> **What the task asks**: Check each line of the listing, and copy it if it contains the word "hstep".

* * * * * * *

/-- Settles O48: the branch that the guards of each command select, and what a start, a failed start and a start that reached STOP leave. -/
theorem startUp : Obligations.StartUp := by
  unfold Obligations.StartUp
  intro s l r ty ts code n st standby input tested here clean late counted bad recd stale turn
  have hturn (h : turn) : ¬ (s.rm.start.step != 6 || s.nextImage != some ty) = true := by
    obtain ⟨h6, hn⟩ := h
    rw [show s.rm.start.step = 6 from h6, hn, bne_self_eq_false, bne_self_eq_false]
    exact Bool.false_ne_true
  have hhere (h : here) : (decide (s.rm.start.step = 3) && !s.rm.start.tests.any (fun t => t.1 == l)) = true := by
    obtain ⟨h3, ht⟩ := h
    rw [decide_eq_true (show s.rm.start.step = 3 from h3), show s.rm.start.tests.any (fun t => t.1 == l) = false from ht]
    rfl
  refine ⟨?_, ?_, ?_, ?_, ?_, ?_, State.startLanes_stopped, ?_, ?_, ?_, ?_, ?_, ?_, ?_, ?_, ?_, ?_, ?_, ?_⟩
  · intro hst ho
    exact (if_neg (by rw [show s.rm.start.stby = false from hst]; exact Bool.false_ne_true)).trans
      (congrArg Host.Outcome.next (if_neg (by show ¬ s.rm.pwr.off = true; rw [ho]; exact Bool.false_ne_true)))
  · intro hst ho
    exact (if_neg (by rw [show s.rm.start.stby = false from hst]; exact Bool.false_ne_true)).trans (congrArg Host.Outcome.next (if_pos ho))
  · intro ho hst
    exact congrArg Host.Outcome.next ((if_pos ho).trans (if_pos hst))
  · intro ho hst
    exact congrArg Host.Outcome.next ((if_pos ho).trans (if_neg (by show ¬ s.rm.start.stby = true; rw [show s.rm.start.stby = false from hst]; exact Bool.false_ne_true)))
  · intro ho ha hi hst
    refine congrArg Host.Outcome.next ((if_neg (by show ¬ s.rm.pwr.off = true; rw [ho]; exact Bool.false_ne_true)).trans (if_pos ?_))
    show (s.rm.alive && !s.rm.start.input && decide (s.rm.start.step = 1)) = true
    rw [ha, show s.rm.start.input = false from hi, decide_eq_true (show s.rm.start.step = 1 from hst)]
    rfl
  · intro hp
    obtain ⟨z, hz, hstep, htests⟩ := State.startLanes_steps hp
    rw [hz]
    exact ⟨hstep, State.setPwr_state _ _ (by decide), State.setPwr_index _ _ (by decide), htests⟩
  · rintro hh ⟨hc, hl⟩ hlen
    exact (bistComplete_noted (hhere hh) (bistCode_none hc) hl hc).trans (congrArg Host.Outcome.next (if_neg (Nat.ne_of_lt hlen)))
  · rintro hh ⟨hc, hl⟩ hlen
    exact (bistComplete_noted (hhere hh) (bistCode_none hc) hl hc).trans (congrArg Host.Outcome.next (if_pos hlen))
  · intro hh hc ht hl hlen
    exact (bistComplete_noted (hhere hh) ht hl hc).trans (congrArg Host.Outcome.next (if_neg (Nat.ne_of_lt hlen)))
  · intro hs hst hi hv ht he
    have h3 : ¬ (decide (s.rm.start.step = 3) && !s.rm.start.tests.any (fun t => t.1 == l)) = true := by
      rw [show s.rm.start.step = 8 from hst]
      exact Bool.false_ne_true
    have h6 : (fget s.la Rg.PWR_STATUS 2 0 == 4 && s.rm.start.step == 8 && fget s.la Rg.PWR_STATUS 15 12 == 6 && votes (s.lane l) && !(r.tightrope && r.ecc)) = true := by
      rw [show fget s.la Rg.PWR_STATUS 2 0 = 4 from hs, show s.rm.start.step = 8 from hst, show fget s.la Rg.PWR_STATUS 15 12 = 6 from hi, hv, he, Bool.and_false]
      rfl
    refine (if_neg h3).trans ((if_pos h6).trans ?_)
    rw [ht]
    rfl
  · intro hlen
    have hx : ∃ z : State, s.testsEnded = z.startFailed 0x30 0xFF := ⟨_, if_pos hlen⟩
    obtain ⟨z, hz⟩ := hx
    rw [hz]
    exact State.startFailed_shows z 0x30 0xFF
  · intro ht hc
    refine (if_neg (hturn ht)).trans ?_
    rw [hc]
  · intro ht hc hstale
    refine (if_neg (hturn ht)).trans ?_
    rw [hc]
    refine if_neg ?_
    rw [Bool.and_eq_true, decide_eq_true_iff]
    rintro ⟨rfl, ha⟩
    rcases hstale with h | h
    · exact h rfl
    · exact Bool.false_ne_true (h.symm.trans ha)
  · intro ht hc hty hstale
    subst hty
    have hgo : (decide (ImgType.config = .config) && stale) = true := by rw [hstale]; rfl
    refine ⟨fun hr => ?_, fun hr => ?_⟩
    · refine (if_neg (hturn ht)).trans ?_
      rw [hc]
      exact (if_pos hgo).trans (if_pos hr)
    · refine (if_neg (hturn ht)).trans ?_
      rw [hc]
      exact (if_pos hgo).trans (if_neg (by rw [show s.rm.start.recTried = false from hr]; exact Bool.false_ne_true))
  · intro hst hi
    have hgo : (decide (s.rm.start.step = 7) && fget s.la Rg.PWR_STATUS 15 12 != 5) = true := by
      rw [show s.rm.start.step = 7 from hst, bne_iff_ne.2 (show fget s.la Rg.PWR_STATUS 15 12 ≠ 5 from hi)]
      rfl
    refine ⟨fun hf => ?_, fun hf => ?_⟩
    · refine (if_pos hgo).trans ?_
      rw [hf]
    · refine (if_pos hgo).trans ?_
      rw [hf]
  · intro hin
    have hgo : ¬ (!s.inStartup) = true := by rw [hin]; exact Bool.false_ne_true
    exact ⟨fun h => (if_neg hgo).trans (if_pos h), fun h => (if_neg hgo).trans (if_neg h)⟩
  · intro hin
    exact if_pos (by rw [hin]; rfl)
  · rw [State.reachStop_eq, State.showBoot_rm]
    refine ⟨s.atStop_step, fun t => ?_⟩
    have hmem : t ∈ allTypes := by cases t <;> decide
    have h := State.settleImages_settled allTypes (s.onLanes operate) t (Or.inl hmem)
    unfold RmState.img at h ⊢
    rw [State.atStop_imgs]
    exact h

end Sys2Proof.Machine

/-! SUPPORT. Supply, restarts and keys: what the recorder leaves of the start-up's state and of the lanes, and the reset point. -/

namespace Sys2Proof.Machine

theorem State.showEvr_rm (s : State) : s.showEvr.rm = s.rm := by
  unfold State.showEvr
  dsimp only
  rw [State.fsetAll_rm, State.fsetAll_rm, State.fsetAll_rm, State.fsetAll_rm, State.fsetAll_rm, State.fsetAll_rm]

theorem State.showEvr_fget (s : State) (k : Lane) {a : Nat} (i j : Nat) (h : a ≠ Rg.EVR_STATUS) (h2 : a ≠ Rg.EVR_HOLD) : fget (s.showEvr.lane k) a i j = fget (s.lane k) a i j := by
  unfold State.showEvr
  dsimp only
  rw [State.fsetAll_lane, State.fsetAll_lane, State.fsetAll_lane, State.fsetAll_lane, State.fsetAll_lane, State.fsetAll_lane, fget_fset_other _ _ _ _ _ _ _ _ h2,
    fget_fset_other _ _ _ _ _ _ _ _ h, fget_fset_other _ _ _ _ _ _ _ _ h, fget_fset_other _ _ _ _ _ _ _ _ h, fget_fset_other _ _ _ _ _ _ _ _ h, fget_fset_other _ _ _ _ _ _ _ _ h]

theorem State.rmEvent_start (s : State) (c d : Nat) : (s.rmEvent c d).rm.start = s.rm.start := rfl

theorem State.flushDefer_start (s : State) : s.flushDefer.rm.start = s.rm.start := by
  unfold State.flushDefer
  dsimp only
  split
  · rfl
  · rw [State.showEvr_rm]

* * * * * * *

> **Response**:
    obtain ⟨z, hz, hstep, htests⟩ := State.startLanes_steps hp
    exact ⟨hstep, State.setPwr_state _ _ (by decide), State.setPwr_index _ _ (by decide), htests⟩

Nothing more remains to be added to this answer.